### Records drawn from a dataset
**********

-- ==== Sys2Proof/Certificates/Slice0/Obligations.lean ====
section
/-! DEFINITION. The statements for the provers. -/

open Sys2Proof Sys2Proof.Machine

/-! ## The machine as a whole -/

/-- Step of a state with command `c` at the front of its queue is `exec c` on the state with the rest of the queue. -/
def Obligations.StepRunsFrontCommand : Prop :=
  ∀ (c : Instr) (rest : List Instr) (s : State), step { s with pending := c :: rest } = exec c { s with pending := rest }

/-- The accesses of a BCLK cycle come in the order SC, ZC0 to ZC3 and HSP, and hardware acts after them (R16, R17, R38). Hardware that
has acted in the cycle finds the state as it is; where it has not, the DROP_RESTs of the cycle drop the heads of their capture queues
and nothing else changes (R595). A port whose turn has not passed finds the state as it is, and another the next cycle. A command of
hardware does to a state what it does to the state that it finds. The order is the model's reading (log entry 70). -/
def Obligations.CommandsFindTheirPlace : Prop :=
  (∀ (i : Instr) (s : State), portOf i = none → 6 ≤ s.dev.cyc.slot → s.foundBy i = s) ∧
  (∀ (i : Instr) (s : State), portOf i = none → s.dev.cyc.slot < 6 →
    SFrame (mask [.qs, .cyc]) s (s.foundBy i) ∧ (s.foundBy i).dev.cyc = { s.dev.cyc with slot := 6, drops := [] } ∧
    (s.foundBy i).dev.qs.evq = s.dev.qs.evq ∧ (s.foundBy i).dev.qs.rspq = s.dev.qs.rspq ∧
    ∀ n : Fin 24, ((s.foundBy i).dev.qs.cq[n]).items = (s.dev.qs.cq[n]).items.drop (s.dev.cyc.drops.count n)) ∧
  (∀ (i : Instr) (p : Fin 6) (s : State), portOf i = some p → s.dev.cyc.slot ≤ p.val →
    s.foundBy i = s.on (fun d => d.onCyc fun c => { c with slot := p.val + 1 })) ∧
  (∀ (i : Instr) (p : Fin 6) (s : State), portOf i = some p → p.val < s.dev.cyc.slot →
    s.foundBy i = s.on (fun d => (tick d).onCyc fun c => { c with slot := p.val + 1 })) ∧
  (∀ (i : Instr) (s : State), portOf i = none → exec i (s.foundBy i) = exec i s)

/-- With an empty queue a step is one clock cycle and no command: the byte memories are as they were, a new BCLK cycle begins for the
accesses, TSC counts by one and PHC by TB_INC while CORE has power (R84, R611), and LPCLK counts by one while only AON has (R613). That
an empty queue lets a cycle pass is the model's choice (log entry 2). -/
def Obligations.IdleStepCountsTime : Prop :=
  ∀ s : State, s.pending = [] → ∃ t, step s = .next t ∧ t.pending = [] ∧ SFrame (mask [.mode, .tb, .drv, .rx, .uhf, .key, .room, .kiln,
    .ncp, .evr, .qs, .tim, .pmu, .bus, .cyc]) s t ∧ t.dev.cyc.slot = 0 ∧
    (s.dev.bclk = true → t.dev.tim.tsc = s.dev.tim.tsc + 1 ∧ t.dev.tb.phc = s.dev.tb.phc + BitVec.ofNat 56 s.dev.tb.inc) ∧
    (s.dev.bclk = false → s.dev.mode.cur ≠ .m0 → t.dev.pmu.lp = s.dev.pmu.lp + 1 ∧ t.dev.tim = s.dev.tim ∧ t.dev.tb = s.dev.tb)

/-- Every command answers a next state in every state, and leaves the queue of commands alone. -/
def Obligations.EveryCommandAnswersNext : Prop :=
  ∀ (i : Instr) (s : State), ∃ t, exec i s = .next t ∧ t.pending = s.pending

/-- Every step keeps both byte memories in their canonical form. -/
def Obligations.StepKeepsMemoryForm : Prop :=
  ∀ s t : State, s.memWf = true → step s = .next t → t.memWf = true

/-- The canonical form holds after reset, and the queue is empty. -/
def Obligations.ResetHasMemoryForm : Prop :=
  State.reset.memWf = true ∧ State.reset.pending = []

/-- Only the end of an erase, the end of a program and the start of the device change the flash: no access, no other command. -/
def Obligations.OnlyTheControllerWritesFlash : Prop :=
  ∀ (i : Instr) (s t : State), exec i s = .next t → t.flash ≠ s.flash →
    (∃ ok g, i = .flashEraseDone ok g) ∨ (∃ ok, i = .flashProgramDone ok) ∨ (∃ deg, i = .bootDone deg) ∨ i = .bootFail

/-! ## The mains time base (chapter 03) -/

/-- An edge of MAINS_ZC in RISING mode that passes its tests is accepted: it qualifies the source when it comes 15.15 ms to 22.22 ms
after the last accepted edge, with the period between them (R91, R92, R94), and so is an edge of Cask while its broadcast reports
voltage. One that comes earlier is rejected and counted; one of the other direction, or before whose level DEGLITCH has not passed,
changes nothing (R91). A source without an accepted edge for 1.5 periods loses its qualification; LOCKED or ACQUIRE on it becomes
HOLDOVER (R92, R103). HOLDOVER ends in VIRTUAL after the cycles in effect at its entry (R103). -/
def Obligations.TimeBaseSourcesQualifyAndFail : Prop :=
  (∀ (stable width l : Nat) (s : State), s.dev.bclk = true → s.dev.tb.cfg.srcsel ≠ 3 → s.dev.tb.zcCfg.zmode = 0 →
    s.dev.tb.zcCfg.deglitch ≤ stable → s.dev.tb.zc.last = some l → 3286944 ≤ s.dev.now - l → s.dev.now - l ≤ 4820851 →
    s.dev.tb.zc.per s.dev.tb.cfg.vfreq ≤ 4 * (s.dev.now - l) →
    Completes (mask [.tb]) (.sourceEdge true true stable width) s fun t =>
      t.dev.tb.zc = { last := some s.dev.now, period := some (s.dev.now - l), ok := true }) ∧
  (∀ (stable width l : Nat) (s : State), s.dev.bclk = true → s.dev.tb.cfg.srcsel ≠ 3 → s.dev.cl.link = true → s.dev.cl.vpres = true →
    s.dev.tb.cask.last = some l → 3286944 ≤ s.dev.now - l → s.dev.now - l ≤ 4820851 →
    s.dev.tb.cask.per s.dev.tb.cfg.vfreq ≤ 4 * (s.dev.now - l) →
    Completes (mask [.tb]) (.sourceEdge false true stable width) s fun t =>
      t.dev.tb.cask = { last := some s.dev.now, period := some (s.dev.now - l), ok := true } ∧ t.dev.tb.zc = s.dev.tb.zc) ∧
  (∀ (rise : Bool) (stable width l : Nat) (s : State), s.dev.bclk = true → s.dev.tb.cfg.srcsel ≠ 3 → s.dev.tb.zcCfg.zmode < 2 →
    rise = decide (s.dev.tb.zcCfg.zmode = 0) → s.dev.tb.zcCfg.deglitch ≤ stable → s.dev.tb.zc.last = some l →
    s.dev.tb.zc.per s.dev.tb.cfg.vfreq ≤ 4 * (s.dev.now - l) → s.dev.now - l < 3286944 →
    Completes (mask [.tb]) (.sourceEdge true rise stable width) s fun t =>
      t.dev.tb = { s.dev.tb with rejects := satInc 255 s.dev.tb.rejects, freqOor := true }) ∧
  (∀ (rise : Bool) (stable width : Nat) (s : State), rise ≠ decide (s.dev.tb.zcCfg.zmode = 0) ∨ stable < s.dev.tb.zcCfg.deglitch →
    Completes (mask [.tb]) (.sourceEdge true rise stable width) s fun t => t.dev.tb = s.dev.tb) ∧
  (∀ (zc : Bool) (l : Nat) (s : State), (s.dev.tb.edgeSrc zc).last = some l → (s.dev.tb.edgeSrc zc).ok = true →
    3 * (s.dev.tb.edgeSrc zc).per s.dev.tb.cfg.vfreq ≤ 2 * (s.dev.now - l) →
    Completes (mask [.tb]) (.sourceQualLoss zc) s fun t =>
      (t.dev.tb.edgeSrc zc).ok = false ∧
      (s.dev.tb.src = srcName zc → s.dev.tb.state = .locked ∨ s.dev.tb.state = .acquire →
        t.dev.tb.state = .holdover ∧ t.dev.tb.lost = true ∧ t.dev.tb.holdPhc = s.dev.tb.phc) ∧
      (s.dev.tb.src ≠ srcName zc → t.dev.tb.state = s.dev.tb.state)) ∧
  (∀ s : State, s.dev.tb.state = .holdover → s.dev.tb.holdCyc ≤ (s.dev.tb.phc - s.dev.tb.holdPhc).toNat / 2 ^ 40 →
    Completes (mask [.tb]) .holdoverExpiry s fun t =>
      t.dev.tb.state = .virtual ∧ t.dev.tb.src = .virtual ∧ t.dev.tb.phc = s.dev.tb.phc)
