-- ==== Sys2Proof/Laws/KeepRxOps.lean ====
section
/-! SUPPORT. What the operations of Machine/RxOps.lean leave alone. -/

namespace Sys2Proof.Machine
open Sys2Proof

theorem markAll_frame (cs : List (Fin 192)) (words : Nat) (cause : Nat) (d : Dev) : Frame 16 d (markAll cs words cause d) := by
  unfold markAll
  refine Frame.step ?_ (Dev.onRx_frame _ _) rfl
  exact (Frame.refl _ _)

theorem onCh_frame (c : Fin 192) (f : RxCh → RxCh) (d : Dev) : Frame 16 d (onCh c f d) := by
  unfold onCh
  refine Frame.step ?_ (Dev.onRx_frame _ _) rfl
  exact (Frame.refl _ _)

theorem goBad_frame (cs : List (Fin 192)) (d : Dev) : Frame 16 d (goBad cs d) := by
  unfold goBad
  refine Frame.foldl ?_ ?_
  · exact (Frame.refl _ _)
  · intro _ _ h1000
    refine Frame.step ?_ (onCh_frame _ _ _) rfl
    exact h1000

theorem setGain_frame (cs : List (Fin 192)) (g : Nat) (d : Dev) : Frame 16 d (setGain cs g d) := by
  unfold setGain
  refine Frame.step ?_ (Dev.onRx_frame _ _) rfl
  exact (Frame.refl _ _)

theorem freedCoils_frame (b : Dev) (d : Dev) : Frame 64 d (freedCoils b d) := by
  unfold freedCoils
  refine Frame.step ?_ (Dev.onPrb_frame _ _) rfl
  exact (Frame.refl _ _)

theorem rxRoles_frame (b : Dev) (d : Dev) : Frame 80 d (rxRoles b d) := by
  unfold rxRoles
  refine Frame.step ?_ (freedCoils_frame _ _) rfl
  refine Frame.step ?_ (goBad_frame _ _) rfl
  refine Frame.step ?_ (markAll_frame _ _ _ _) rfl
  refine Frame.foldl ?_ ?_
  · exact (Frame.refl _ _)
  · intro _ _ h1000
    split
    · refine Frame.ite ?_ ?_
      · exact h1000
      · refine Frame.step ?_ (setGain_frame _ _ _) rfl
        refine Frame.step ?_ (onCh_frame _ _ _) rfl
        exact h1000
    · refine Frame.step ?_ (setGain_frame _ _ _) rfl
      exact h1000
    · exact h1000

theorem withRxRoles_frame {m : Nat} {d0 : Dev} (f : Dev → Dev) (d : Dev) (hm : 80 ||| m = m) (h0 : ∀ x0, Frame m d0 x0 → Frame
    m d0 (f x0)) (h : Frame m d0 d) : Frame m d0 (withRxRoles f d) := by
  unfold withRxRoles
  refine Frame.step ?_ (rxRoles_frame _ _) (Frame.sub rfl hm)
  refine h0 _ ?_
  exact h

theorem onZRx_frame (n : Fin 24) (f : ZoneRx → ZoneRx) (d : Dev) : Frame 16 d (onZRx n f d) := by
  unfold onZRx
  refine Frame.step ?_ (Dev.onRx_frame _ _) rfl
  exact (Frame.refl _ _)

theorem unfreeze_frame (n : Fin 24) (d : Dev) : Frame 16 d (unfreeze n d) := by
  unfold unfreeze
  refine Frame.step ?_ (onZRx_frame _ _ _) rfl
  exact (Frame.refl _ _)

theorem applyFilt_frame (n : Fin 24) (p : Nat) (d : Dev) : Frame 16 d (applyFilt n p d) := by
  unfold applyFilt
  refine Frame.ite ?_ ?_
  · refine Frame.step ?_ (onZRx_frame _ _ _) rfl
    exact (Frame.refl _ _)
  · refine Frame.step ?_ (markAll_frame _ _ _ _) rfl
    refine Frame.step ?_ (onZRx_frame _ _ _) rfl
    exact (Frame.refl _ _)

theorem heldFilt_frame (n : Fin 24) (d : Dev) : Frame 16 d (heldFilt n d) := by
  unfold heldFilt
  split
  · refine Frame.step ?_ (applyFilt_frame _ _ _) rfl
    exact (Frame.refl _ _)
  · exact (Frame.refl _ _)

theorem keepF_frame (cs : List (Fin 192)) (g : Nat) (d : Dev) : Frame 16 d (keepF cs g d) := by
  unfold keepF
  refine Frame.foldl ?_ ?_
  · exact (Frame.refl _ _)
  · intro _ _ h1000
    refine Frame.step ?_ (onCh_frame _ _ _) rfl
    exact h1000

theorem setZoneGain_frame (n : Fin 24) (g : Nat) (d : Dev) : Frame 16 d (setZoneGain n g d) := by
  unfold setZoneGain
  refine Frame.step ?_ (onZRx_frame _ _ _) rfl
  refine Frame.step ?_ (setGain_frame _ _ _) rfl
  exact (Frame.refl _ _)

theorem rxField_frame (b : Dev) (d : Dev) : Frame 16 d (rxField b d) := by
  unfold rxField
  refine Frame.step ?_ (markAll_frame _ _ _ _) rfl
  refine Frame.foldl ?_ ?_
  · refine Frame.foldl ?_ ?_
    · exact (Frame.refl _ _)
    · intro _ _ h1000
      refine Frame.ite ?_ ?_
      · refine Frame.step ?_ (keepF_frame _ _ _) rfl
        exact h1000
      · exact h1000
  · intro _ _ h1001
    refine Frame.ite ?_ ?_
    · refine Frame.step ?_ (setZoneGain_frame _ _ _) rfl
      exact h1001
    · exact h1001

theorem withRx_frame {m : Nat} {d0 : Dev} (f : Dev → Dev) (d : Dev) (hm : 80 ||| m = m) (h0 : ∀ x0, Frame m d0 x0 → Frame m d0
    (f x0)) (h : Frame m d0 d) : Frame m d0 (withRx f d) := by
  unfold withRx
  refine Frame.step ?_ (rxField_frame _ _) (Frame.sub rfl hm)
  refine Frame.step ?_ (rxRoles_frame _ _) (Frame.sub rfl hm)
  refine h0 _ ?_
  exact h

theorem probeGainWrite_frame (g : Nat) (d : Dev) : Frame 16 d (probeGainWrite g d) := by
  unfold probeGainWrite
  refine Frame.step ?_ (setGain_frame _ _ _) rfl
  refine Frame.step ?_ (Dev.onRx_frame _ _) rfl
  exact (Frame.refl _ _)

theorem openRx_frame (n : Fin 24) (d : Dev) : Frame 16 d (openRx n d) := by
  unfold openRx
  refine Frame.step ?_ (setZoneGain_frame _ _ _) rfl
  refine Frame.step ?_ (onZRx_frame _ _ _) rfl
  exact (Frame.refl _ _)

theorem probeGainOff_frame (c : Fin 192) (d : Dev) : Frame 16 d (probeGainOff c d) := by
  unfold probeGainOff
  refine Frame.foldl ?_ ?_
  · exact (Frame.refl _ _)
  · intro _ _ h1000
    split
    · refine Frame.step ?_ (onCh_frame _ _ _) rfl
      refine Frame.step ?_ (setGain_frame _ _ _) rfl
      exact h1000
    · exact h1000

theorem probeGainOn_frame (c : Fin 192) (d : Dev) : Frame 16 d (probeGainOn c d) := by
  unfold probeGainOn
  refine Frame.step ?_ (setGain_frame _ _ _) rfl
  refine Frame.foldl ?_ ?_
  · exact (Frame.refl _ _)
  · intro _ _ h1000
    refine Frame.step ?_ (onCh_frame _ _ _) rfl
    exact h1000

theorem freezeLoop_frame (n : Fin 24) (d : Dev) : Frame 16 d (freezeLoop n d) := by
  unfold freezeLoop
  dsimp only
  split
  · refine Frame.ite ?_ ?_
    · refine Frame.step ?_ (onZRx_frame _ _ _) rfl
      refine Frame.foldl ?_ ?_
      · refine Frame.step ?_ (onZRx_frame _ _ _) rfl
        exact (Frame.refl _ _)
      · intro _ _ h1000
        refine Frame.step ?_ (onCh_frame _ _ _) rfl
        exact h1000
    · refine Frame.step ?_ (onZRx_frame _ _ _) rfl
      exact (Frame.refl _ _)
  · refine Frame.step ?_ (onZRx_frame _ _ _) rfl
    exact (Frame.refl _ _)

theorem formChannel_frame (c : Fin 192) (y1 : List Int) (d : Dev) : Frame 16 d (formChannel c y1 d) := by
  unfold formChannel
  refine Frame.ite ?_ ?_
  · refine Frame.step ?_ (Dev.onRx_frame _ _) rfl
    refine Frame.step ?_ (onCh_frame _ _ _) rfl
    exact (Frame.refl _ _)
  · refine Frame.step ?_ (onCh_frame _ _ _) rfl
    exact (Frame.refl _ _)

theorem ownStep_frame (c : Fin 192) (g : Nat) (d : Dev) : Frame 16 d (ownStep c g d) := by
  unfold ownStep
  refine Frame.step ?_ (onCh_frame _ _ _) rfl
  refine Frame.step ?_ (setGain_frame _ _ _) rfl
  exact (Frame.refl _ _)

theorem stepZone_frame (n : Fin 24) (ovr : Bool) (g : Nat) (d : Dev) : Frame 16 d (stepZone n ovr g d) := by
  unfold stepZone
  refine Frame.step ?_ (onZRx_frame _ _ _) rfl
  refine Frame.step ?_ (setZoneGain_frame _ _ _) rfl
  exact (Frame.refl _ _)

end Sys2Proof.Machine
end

**********

### PROBLEM STATEMENT
Give the count of lines in the entries above that hold the word "after", with no other words.

### SOLVED PROBLEM
4